Out-of-Order Execution (OoO)
Out-of-order execution is when the CPU executes instructions in whatever order their operands become ready, rather than strictly in program order, and reorders the results at commit so the program still appears sequential externally.
Why?
Strict in-order execution forces the whole pipeline to wait on the slowest pending instruction (usually a cache miss at 200–300 cycles). That’s catastrophic in cache-miss-dominated code. OoO lets the CPU skip past the pending miss and keep chewing on independent work, ideally starting the next miss before the first finishes so their latencies overlap instead of stacking. It’s the single biggest lever for hiding memory latency.

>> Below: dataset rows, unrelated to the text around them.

-- ==== Sys2Proof/Machine/Map.lean ====
section
/-! DEFINITION. Finite maps as sorted lists, and the little-endian and bit-field helpers that every record uses. -/
namespace Sys2Proof.Machine

/-- A finite map: keys strictly rising. -/
abbrev NMap (α : Type) := List (Nat × α)

/-- The value at `k`. -/
def mget {α : Type} : NMap α → Nat → Option α
  | [], _ => none
  | (a, v) :: r, k => if a = k then some v else mget r k

/-- The value at `k`, or `d` where nothing is listed. -/
def mgetD {α : Type} (m : NMap α) (k : Nat) (d : α) : α := (mget m k).getD d

/-- Put `v` at `k`. -/
def mset {α : Type} : NMap α → Nat → α → NMap α
  | [], k, v => [(k, v)]
  | (a, w) :: r, k, v =>
    if k < a then (k, v) :: (a, w) :: r
    else if k = a then (k, v) :: r
    else (a, w) :: mset r k v

/-- Take `k` out. -/
def merase {α : Type} : NMap α → Nat → NMap α
  | [], _ => []
  | (a, w) :: r, k => if k = a then r else (a, w) :: merase r k

/-- Apply `f` to the value at `k`, if any. -/
def mmodify {α : Type} (m : NMap α) (k : Nat) (f : α → α) : NMap α :=
  m.map (fun p => if p.1 = k then (p.1, f p.2) else p)

/-- Keys strictly rising from `lo`. -/
def msorted {α : Type} : Nat → NMap α → Bool
  | _, [] => true
  | lo, (a, _) :: r => decide (lo ≤ a) && msorted (a + 1) r

/-- The smallest natural number below `bound` that `used` does not hold. -/
def freshBelow (bound : Nat) (used : List Nat) : Option Nat :=
  (List.range bound).find? (fun n => !used.contains n)

/-- The number that bytes spell, lowest byte first. -/
def leNat : List Byte → Nat
  | [] => 0
  | b :: r => b.toNat + 256 * leNat r

/-- `n` as `k` bytes, lowest byte first. -/
def toLE : Nat → Nat → List Byte
  | 0, _ => []
  | k + 1, n => Byte.of n :: toLE k (n / 256)

/-- The number that bytes spell, highest byte first. -/
def beNat (b : List Byte) : Nat := leNat b.reverse

/-- `n` as `k` bytes, highest byte first. -/
def toBE (k n : Nat) : List Byte := (toLE k n).reverse

/-- `k` zero bytes. -/
def zeros (k : Nat) : List Byte := List.replicate k 0#8

/-- Bytes cut or padded with zeros to `k`. -/
def fitBytes (k : Nat) (b : List Byte) : List Byte := b.take k ++ zeros (k - b.length)

/-- `n` bytes of a record from offset `off`, as a number. -/
def fld (b : List Byte) (off n : Nat) : Nat := leNat ((b.drop off).take n)

/-- Bits [lo + w − 1 : lo] of `v`. -/
def bits (v lo w : Nat) : Nat := v / 2 ^ lo % 2 ^ w

/-- Bit `i` of `v`. -/
def bit (v i : Nat) : Bool := v.testBit i

/-- `v` read as a signed integer of `w` bits (R482). -/
def sgn (w v : Nat) : Int :=
  let u := v % 2 ^ w
  if 2 * u < 2 ^ w then (u : Int) else (u : Int) - (2 ^ w : Nat)

/-- The low `w` bits of an integer's two's complement. -/
def unsgn (w : Nat) (i : Int) : Nat := (i % (2 ^ w : Nat)).toNat

/-- 1 for true. -/
def b2n (b : Bool) : Nat := if b then 1 else 0

/-- ⌈a / b⌉. -/
def cdiv (a b : Nat) : Nat := (a + b - 1) / b

/-- The indices of the bits set in `v` among the first `n`. -/
def bitList (n v : Nat) : List Nat := (List.range n).filter (fun i => v.testBit i)

/-- The number whose set bits are the given indices. -/
def maskOf (l : List Nat) : Nat := l.foldl (fun a i => a ||| 2 ^ i) 0

/-- Every set bit of `a` is set in `b`. -/
def subMask (a b : Nat) : Bool := (a &&& b) == a

/-- The value at index `i`, or the default. -/
def nth {α : Type} [Inhabited α] (l : List α) (i : Nat) : α := l.getD i default

/-- Replace the element at index `i`. -/
def setNth {α : Type} (l : List α) (i : Nat) (v : α) : List α := l.set i v

/-- Cut a list into pieces of `n` (the last may be shorter); `fuel` bounds the number of pieces. -/
def piecesOf {α : Type} (n : Nat) : Nat → List α → List (List α)
  | 0, _ => []
  | fuel + 1, l => if l.isEmpty then [] else l.take n :: piecesOf n fuel (l.drop n)

/-- Cut a list into pieces of `n`. -/
def chunksOf {α : Type} (n : Nat) (l : List α) : List (List α) := piecesOf n (l.length + 1) l

end Sys2Proof.Machine
end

OoO only works because three other tricks cover its flanks:
- Register renaming: kills false dependencies from register-name reuse
- Speculation: lets execution proceed past unresolved branches
- Miss shadow: lets work continue past a pending load
Worked example from L06: 7 x86 instructions with 2 cache misses:
ld rax, rbx+16 ; MISS #1 — assume cache miss
add rbx, 16 ; ADD doesn't need rax, keeps going (renaming makes this safe)
cmp rax, 0 ; needs rax, queues until available
jeq null_chk ; needs cmp result — speculate "not taken"
st rbx-16, rcx ; speculative store (goes to store buffer, not L1)
ld rcx, rdx ; MISS #2 — now 2 misses in flight, 1 speculative op
ld rax, rax+8 ; must wait for MISS #1
| Scenario | Cycles |
|---|---|
| Serialized misses (naive) | ~600 |
| Overlapped via OoO | ~305 |
Misses complete at cycles 300 and 304. All 7 operations finish in ~305. Nearly 2× speedup, entirely from starting miss #2 during miss #1’s shadow.
Static vs dynamic ILP. Intel’s Itanium bet on the compiler doing this work ahead of time (static). x86 bet on the hardware doing it at runtime (dynamic) with bigger reorder buffers and more functional units. Dynamic won.
From ECE459 L06.